### Provided data:

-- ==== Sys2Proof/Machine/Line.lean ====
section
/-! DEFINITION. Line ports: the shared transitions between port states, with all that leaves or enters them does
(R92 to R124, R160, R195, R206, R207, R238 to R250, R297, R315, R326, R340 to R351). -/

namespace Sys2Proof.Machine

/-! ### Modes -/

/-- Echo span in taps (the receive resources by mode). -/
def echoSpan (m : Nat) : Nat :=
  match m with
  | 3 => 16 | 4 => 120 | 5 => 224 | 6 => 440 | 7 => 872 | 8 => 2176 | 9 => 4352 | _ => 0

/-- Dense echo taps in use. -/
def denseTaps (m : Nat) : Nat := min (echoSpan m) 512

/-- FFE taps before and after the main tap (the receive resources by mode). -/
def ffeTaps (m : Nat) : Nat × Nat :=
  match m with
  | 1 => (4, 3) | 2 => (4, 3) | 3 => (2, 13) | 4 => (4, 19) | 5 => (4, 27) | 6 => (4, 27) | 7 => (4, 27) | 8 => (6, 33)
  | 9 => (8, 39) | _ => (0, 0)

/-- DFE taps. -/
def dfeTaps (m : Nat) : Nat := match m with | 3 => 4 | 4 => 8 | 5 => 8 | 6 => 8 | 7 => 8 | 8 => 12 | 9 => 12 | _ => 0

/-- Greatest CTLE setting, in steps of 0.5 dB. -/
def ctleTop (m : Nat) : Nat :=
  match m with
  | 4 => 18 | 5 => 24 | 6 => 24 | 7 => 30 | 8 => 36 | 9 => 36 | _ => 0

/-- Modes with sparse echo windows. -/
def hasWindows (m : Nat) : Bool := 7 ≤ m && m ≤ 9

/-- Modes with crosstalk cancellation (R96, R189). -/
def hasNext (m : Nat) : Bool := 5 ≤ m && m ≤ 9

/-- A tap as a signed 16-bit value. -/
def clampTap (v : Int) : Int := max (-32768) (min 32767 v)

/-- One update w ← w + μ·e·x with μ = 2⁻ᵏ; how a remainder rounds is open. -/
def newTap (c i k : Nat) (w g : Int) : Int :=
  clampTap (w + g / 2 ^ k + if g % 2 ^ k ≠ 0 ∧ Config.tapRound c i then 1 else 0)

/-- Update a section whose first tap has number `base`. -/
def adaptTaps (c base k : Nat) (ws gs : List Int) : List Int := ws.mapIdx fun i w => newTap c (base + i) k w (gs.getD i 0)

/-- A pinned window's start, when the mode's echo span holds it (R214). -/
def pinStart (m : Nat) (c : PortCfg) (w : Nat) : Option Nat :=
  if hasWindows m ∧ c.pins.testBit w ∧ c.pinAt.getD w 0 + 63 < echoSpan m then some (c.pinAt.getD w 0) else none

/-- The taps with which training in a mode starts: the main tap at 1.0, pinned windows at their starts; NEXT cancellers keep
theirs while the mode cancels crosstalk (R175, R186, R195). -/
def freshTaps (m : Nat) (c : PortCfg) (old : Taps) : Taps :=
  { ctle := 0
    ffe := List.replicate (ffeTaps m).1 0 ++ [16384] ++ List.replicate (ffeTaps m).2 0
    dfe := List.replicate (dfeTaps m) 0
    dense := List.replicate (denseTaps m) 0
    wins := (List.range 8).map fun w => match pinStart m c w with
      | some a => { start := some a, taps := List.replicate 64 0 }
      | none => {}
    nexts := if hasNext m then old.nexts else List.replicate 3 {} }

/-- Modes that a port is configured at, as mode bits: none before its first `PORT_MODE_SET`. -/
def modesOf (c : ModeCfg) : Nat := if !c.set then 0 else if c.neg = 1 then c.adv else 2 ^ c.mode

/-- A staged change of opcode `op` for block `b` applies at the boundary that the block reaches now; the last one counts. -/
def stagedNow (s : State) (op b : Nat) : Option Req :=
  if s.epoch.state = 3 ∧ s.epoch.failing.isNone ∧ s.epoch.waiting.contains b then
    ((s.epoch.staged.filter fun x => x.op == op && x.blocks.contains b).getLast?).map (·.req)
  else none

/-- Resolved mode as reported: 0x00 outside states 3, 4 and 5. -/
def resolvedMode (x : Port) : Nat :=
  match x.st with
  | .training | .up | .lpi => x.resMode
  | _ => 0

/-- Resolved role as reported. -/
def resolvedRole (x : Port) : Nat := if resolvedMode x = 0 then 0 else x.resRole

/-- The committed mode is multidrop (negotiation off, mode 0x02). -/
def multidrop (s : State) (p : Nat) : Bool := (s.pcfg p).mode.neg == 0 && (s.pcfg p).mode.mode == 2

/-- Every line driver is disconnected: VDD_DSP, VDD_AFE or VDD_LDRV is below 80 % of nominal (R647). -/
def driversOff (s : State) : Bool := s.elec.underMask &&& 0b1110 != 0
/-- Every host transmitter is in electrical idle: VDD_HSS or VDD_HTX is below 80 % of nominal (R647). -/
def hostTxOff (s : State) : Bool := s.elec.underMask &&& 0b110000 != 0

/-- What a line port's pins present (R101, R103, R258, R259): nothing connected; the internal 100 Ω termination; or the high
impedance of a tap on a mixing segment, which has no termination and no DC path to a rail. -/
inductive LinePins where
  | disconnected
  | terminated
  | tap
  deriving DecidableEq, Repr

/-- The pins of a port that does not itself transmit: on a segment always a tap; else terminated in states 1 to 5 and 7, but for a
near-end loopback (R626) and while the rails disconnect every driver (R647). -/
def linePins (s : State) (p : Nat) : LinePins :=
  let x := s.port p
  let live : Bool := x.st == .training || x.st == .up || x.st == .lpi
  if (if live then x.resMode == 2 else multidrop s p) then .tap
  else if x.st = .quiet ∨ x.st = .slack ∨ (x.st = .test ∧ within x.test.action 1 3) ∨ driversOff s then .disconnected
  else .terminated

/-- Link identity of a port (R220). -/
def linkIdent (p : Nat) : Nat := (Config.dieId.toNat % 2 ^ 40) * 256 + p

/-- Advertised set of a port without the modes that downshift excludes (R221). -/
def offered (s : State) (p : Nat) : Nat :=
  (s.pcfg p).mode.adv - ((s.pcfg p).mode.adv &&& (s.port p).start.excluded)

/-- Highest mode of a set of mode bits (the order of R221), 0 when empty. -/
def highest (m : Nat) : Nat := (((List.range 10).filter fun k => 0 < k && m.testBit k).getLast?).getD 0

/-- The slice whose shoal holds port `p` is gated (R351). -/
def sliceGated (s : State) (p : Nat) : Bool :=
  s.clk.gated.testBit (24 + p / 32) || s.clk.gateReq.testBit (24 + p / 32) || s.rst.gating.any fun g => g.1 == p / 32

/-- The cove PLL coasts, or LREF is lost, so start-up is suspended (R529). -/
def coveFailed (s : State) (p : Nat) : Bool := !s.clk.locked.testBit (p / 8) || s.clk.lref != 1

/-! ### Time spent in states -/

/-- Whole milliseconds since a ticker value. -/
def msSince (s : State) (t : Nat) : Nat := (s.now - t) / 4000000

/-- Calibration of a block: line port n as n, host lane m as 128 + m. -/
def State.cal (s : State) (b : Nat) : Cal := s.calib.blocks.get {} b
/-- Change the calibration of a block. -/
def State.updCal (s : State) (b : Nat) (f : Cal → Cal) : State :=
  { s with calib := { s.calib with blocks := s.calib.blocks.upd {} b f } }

### Exercise aim:
In the listing above, find the line with "impedance of a" and the line with "def sliceGated (s". Output those two lines and every line between them, exactly as written.

### Answer to this exercise:
impedance of a tap on a mixing segment, which has no termination and no DC path to a rail. -/
inductive LinePins where
  | disconnected
  | terminated
  | tap
  deriving DecidableEq, Repr

/-- The pins of a port that does not itself transmit: on a segment always a tap; else terminated in states 1 to 5 and 7, but for a
near-end loopback (R626) and while the rails disconnect every driver (R647). -/
def linePins (s : State) (p : Nat) : LinePins :=
  let x := s.port p
  let live : Bool := x.st == .training || x.st == .up || x.st == .lpi
  if (if live then x.resMode == 2 else multidrop s p) then .tap
  else if x.st = .quiet ∨ x.st = .slack ∨ (x.st = .test ∧ within x.test.action 1 3) ∨ driversOff s then .disconnected
  else .terminated

/-- Link identity of a port (R220). -/
def linkIdent (p : Nat) : Nat := (Config.dieId.toNat % 2 ^ 40) * 256 + p

/-- Advertised set of a port without the modes that downshift excludes (R221). -/
def offered (s : State) (p : Nat) : Nat :=
  (s.pcfg p).mode.adv - ((s.pcfg p).mode.adv &&& (s.port p).start.excluded)

/-- Highest mode of a set of mode bits (the order of R221), 0 when empty. -/
def highest (m : Nat) : Nat := (((List.range 10).filter fun k => 0 < k && m.testBit k).getLast?).getD 0

/-- The slice whose shoal holds port `p` is gated (R351). -/
def sliceGated (s : State) (p : Nat) : Bool :=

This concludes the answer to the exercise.